Patients and Methods This retrospective cohort study was conducted at Tawam Hospital and Ambulatory Healthcare Services, United Arab Emirates, from July 2023 to July 2024. The study included patients on finerenone therapy and compared them to a control group of patients not using finerenone. Patients were further subdivided into Ramadan fasting and nonfasting groups. Baseline, during Ramadan, and post-Ramadan clinical and laboratory data were analyzed, including glycemic control (hemoglobin A1c [HbA1c]) and renal function (estimated glomerular filtration rate [eGFR]). To assess clinical outcomes and adverse events, descriptive and regression analyses were performed.
Results A total of 42 finerenone-treated patients were compared with 271 controls. Patients in the finerenone group had higher rates of CKD and proteinuria and were on multiple antidiabetic medications. Among patients who observed Ramadan fasting, a decline in eGFR and a decrease in HbA1c were observed in the finerenone group compared with controls. Hypoglycemia was significantly higher in the finerenone group (36.7%) than in the non-finerenone group (13%). Finerenone use and the CKD stage were significant predictors of adverse events.

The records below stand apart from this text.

-- ==== Sys2Proof/Tests/Slice0.lean ====
section
/-! SUPPORT. Tests: ill-formed commands are refused, words of the spec decode, and for every statement with
hypotheses a state and operands that meet them. -/

namespace Sys2Proof.Machine

set_option maxRecDepth 100000

/-! ## States -/

/-- The state after a fetch of thread `m`. -/
def got (s : State) (m : Nat) : State := (s.fetched m).getD s

/-- A thread that can issue does so, with the state after its fetch. -/
theorem issues_got {s : State} {t : ThreadId} {rs : List (BitVec 6)} (h : (s.fetched t.val).isSome = true) (h1 : s.stalled = false)
    (h2 : regsOk rs = true) : Issues t rs s (got s t.val) := by
  refine ⟨?_, h1, h2⟩
  unfold got
  cases hf : s.fetched t.val with
  | none => rw [hf] at h; exact absurd h (by decide)
  | some x => rfl

/-- The architected state of thread 0 in the Secure World, at pc 0x100000, with FPE and four registers. -/
def secArch : Arch :=
  { (((((Arch.reset 0).setG 1 0x200008).setG 2 7).setG 3 0x300000).setG 4 0x200001).setSr 1
      (setFld ((Arch.reset 0).srv 1) 12 12 1) with pc := 0x100000 }

def withArch (s : State) (a : Arch) : State := s.setThr 0 { Thread.reset 0 with cur := a, hard := a, run := .running }

/-- The boot thread, with values in g1 to g4. -/
def boot : State := withArch State.reset secArch

/-- The architected state of a tenant's thread at a level: PID 1. -/
def tenantArch (lvl : Nat) : Arch :=
  let a := (secArch.setSr 1 (setFld (secArch.srv 1) 15 14 lvl)).setSr 4 (pack [(31, 26, 1)])
  { a with lvls := [(0, lvl)] }

/-- The POT at 0x200000 is in force, and granule 0x10 is owned by partition 1. -/
def potOn : State := (State.reset.setReg .potBase [] 0x200001).wr 0x200080 [0x04, 0x40]

/-- Thread 0 runs in partition 1 at Supervisor level. -/
def tenant : State := withArch potOn (tenantArch 1)

def withSr (a : Arch) (n : Nat) (v : W64) : Arch := a.setSr n v

/-- Pairing and Scion are on. -/
def paired (f : Scion → Scion) : State :=
  let s := (State.reset.setReg .scnCtl [] 1).setReg .scnPriv [] 1
  { s with scn := f s.scn }

/-- An access of thread 0 to a target that `kind` admits succeeds, and what it gives has a property. -/
def reaches (lvl : Nat) (acs : Acs) (kind : Nat → Bool) (va : Nat) (s : State) (p : Nat → State → Bool) : Bool :=
  match accessAs 0 lvl acs kind va s with
  | .ok (pa, s2) => p pa s2
  | _ => false

/-- A result that is there has a property. -/
def okAnd {α : Type} (r : R α) (p : α → Bool) : Bool :=
  match r with
  | .ok x => p x
  | _ => false

/-- Is it the outcome of a run that goes on? -/
def goesOn (o : Host.Outcome State Fault Refusal) : Bool :=
  match o with
  | .next _ => true
  | _ => false

/-! ## Encodings -/

/-- Every check of `Instr.wellFormed` refuses an ill-formed command. -/
theorem test_ill_formed :
    (([.gatereq true 113 1, .gatereq true 3 3, .wrinv (.hub .trellis) 0 [0], .wrinvpart (.hub .trellis) 0 [],
      .wrinvpart (.hub .trellis) 0 [(3, 0), (3, 1)], .deviceLoadComplete 0 true [0, 0, 0], .adapterDmaRead 0 0 none 0 0,
      .adapterDmaRead 0 0 none 0 4097, .adapterDmaWrite 0 0 none 0 [], .trellisLinkUp 0 0 1, .trellisLinkUp 0 6 1, .trellisLinkUp 0 1 2,
      .hello false 0 [0], .scionAuth [0], .line 0 0 false [0], .regd 0 112 [], .regd 0 0 [(5, 0), (5, 0)], .mmio 0 0 [0, 0, 0] 0 0,
      .mmio 0 0 [0] 0 112, .mmiop 0 12 0, .img 0 [0], .bindEnable .garnet 1 8 0 0, .bindEnable .sieve 1 0 1025 0,
      .bindEnable .sieve 1 0 0 8, .bindDisable .garnet 1 8] : List Instr).any Instr.wellFormed) = false := by decide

Conclusion Our study highlights the potential risks associated with finerenone use during Ramadan fasting, including hypoglycemia and renal function decline. These findings emphasize the need for careful patient selection, individualized treatment adjustments, and close monitoring. Larger, prospective studies are needed to validate these observations and provide definitive guidance.
Keywords
finerenone - chronic kidney disease - diabetic kidney disease - T2 diabetes - Ramadan fasting - acute kidney injury - hypoglycemiaAuthors' Contributions
All authors contributed toward conception, data collection, writing, and final approval of the manuscript.

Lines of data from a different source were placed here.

/-- An appended commit record that is not yet durable (R274). -/
structure JRec where
  pos   : Nat
  part  : Nat
  seqn  : Nat
  kind  : Nat
  /-- the posting that waits for it, or none -/
  slot  : Option Nat
  /-- the Write has been issued, and the number of the Flush issued after it (R274) -/
  wrote : Bool := false
  batch : Nat := 0
  need0 : Bool := false
  need1 : Bool := false
  /-- the standby's PACK is still owed, by stream sequence -/
  pack  : Option Nat := none
  deriving DecidableEq, Repr

/-- A 4,096-octet block of a journal device (R599): the fields of its 64-octet header, whose places in it the spec does not
give, and its records of 144 octets. -/
structure JBlock where
  quad  : Nat
  seqn  : Nat
  count : Nat
  crc   : BitVec 32
  recs  : List (List Octet)
  deriving DecidableEq, Repr

/-- One Balance Unit with its quadrant's journal ring. -/
structure Bu where
  posts  : Tbl Posting := []
  jpos   : Nat := 0
  recs   : List JRec := []
  /-- a record the Journal Writer could not read stops the ring (R448) -/
  stuck  : Bool := false
  /-- decisions kept for RESOLVE: (PID, sequence number) of durable kind 2 records -/
  kind2  : List (DWord × Nat) := []
  /-- Flushes issued, and those that J0 and J1 have not completed, oldest first (R274) -/
  batch  : Nat := 0
  fl0    : List Nat := []
  fl1    : List Nat := []
  /-- PREP messages that wait for room (R29, R252) -/
  preps  : List (PktHdr × PrepMsg) := []
  accepts : Nat := 0
  /-- completion records that wait until their ring's header can be read (R465): partition, record, task -/
  owed   : List (Nat × List Syl × Word) := []
  deriving DecidableEq, Repr, Inhabited

/-- The sequence allocator (R269-R271): leases as (first, end), the next number, the floor and the highest. -/
structure Alloc where
  leases  : List (Nat × Nat) := []
  next    : Nat := 0
  floor   : Nat := 0
  highest : Nat := 0
  asking  : Bool := false
  deriving DecidableEq, Repr, Inhabited

/-! ## DMA (15) -/

/-- A translated segment: side (true: host), start and length, in syllables or octets. -/
structure Seg where
  side : Bool
  base : Nat
  len  : Nat
  deriving DecidableEq, Repr

structure DList where
  cfg    : Word
  task   : Word
  tag    : Word
  nextE  : Nat
  nread  : Nat := 0
  srcs   : List Seg := []
  dsts   : List Seg := []
  bms    : List Seg := []
  ended  : Bool := false
  moved  : Nat := 0
  stat   : Option Nat := none
  bad    : Nat := 0
  hostLast : Option Nat := none
  readBk : Bool := false
  /-- marks moved and not yet written to the bitmap, and bitmap octets written -/
  bits   : List Bool := []
  bmDone : Nat := 0
  deriving DecidableEq, Repr

structure DChan where
  ccfg  : Word := 0
  ctask : Word := 0
  ctag  : Word := 0
  clist : Word := 0
  dis   : Bool := true
  ares  : Nat := 0
  done  : Nat := 0
  lists : List DList := []
  deriving DecidableEq, Repr, Inhabited

structure Dma where
  chans : Tbl DChan := []
  halt  : Bool := false
  drain : Bool := false
  kind  : Nat := 0
  halts : Nat := 0
  errV  : Bool := false
  errSide : Bool := false
  errLine : Nat := 0
  /-- the channel whose turn at the funnel is next (R33, R474), and the requester of the last host request: n + 1 for the virtual
  function of Pn (R479) -/
  grant : Nat := 0
  reqId : Nat := 0
  deriving DecidableEq, Repr, Inhabited

/-! ## Host port (16) -/

/-- A submission that has no response yet (R518). -/
structure Sub where
  cid  : Nat
  addr : Nat
  max  : Nat
  deriving DecidableEq, Repr

structure Qp where
  sqbase : Word := 0
  cqbase : Word := 0
  qcfg   : Word := 0
  sqtail : Word := 0
  cqhead : Word := 0
  st     : Nat := 0
  code   : Nat := 0
  stray  : Nat := 0
  sqhd   : Nat := 0
  cqtl   : Nat := 0
  phase  : Bool := true
  subs   : List Sub := []
  /-- the partition side: SLOTSZ, bound task, receive ring and its LOG2 (R517) -/
  side   : Option (Nat × Word × Nat × Nat) := none
  coal   : Bool := false
  /-- send slots taken: CONS of the send ring (R518) -/
  sent   : Nat := 0
  deriving DecidableEq, Repr, Inhabited

structure Vf where
  acc    : Nat := 0
  set    : Nat := 0
  fcomm  : Bool := false
  errV   : Bool := false
  errR   : Nat := 0
  errB   : Nat := 0
  busy   : Bool := false
  op     : Nat := 0
  code   : Nat := 0
  run    : Option Nat := none
  qps    : Tbl Qp := []
  /-- MSI-X table octets (R504) -/
  msixT  : Tbl Octet := []
  deriving DecidableEq, Repr, Inhabited

structure Pf where
  ready  : Bool := false
  fcomm  : Bool := false
  rwopen : Bool := false
  logV   : Bool := false
  logK   : Nat := 0
  logF   : Nat := 0
  logO   : Nat := 0
  cnt    : Nat := 0
  busy   : Bool := false
  op     : Nat := 0
  code   : Nat := 0
  /-- status of the running command, shown when it completes -/
  run    : Option Nat := none
  acc    : Nat := 0
  set    : Nat := 0
  errV   : Bool := false
  errR   : Nat := 0
  errB   : Nat := 0
  buf    : Tbl Octet := []
  rwaddr : Nat := 0
  rwbusy : Bool := false
  rwcode : Nat := 0
  rwrun  : Nat := 0
  /-- flash range that a running erase or program covers: offset and length (R603) -/
  rwrange : Option (Nat × Nat) := none
  msixT  : Tbl Octet := []
  linkUp : Bool := false
  /-- PCIe link recoveries by port: 0 the host port, 1 and 2 the journal ports (R614, R624) -/
  recoveries : Tbl Nat := []
  /-- MSI-X vectors signalled: (function, vector), newest first; and those that wait for their mask bit to clear (R502) -/
  msix   : List (Nat × Nat) := []
  msixP  : List (Nat × Nat) := []
  deriving DecidableEq, Repr, Inhabited

/-! ## Tansy (01, 10, 19) -/

/-- What a physical slot is (R18, R44-R49). -/
inductive SlotSt where
  | off | active (k : Nat) | spare | testing | retired
  deriving DecidableEq, Repr, Inhabited

/-- A core's patch RAM, from microaddress 16,384 on, and its patch-match registers: (ROM address, patch RAM address)
(R318, R322). -/
structure Patch where
  ram  : List (BitVec 144) := []
  regs : List (Option (Nat × Nat)) := []
  deriving DecidableEq, Repr, Inhabited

Compliance with Ethical Principles
Ethical approval was obtained from the institutional review board of Tawam Hospital.
Publication History
Article published online:
01 April 2025
© 2025. The Author(s). This is an open access article published by Thieme under the terms of the Creative Commons Attribution License, permitting unrestricted use, distribution, and reproduction so long as the original work is properly cited. (https://creativecommons.org/licenses/by/4.0/)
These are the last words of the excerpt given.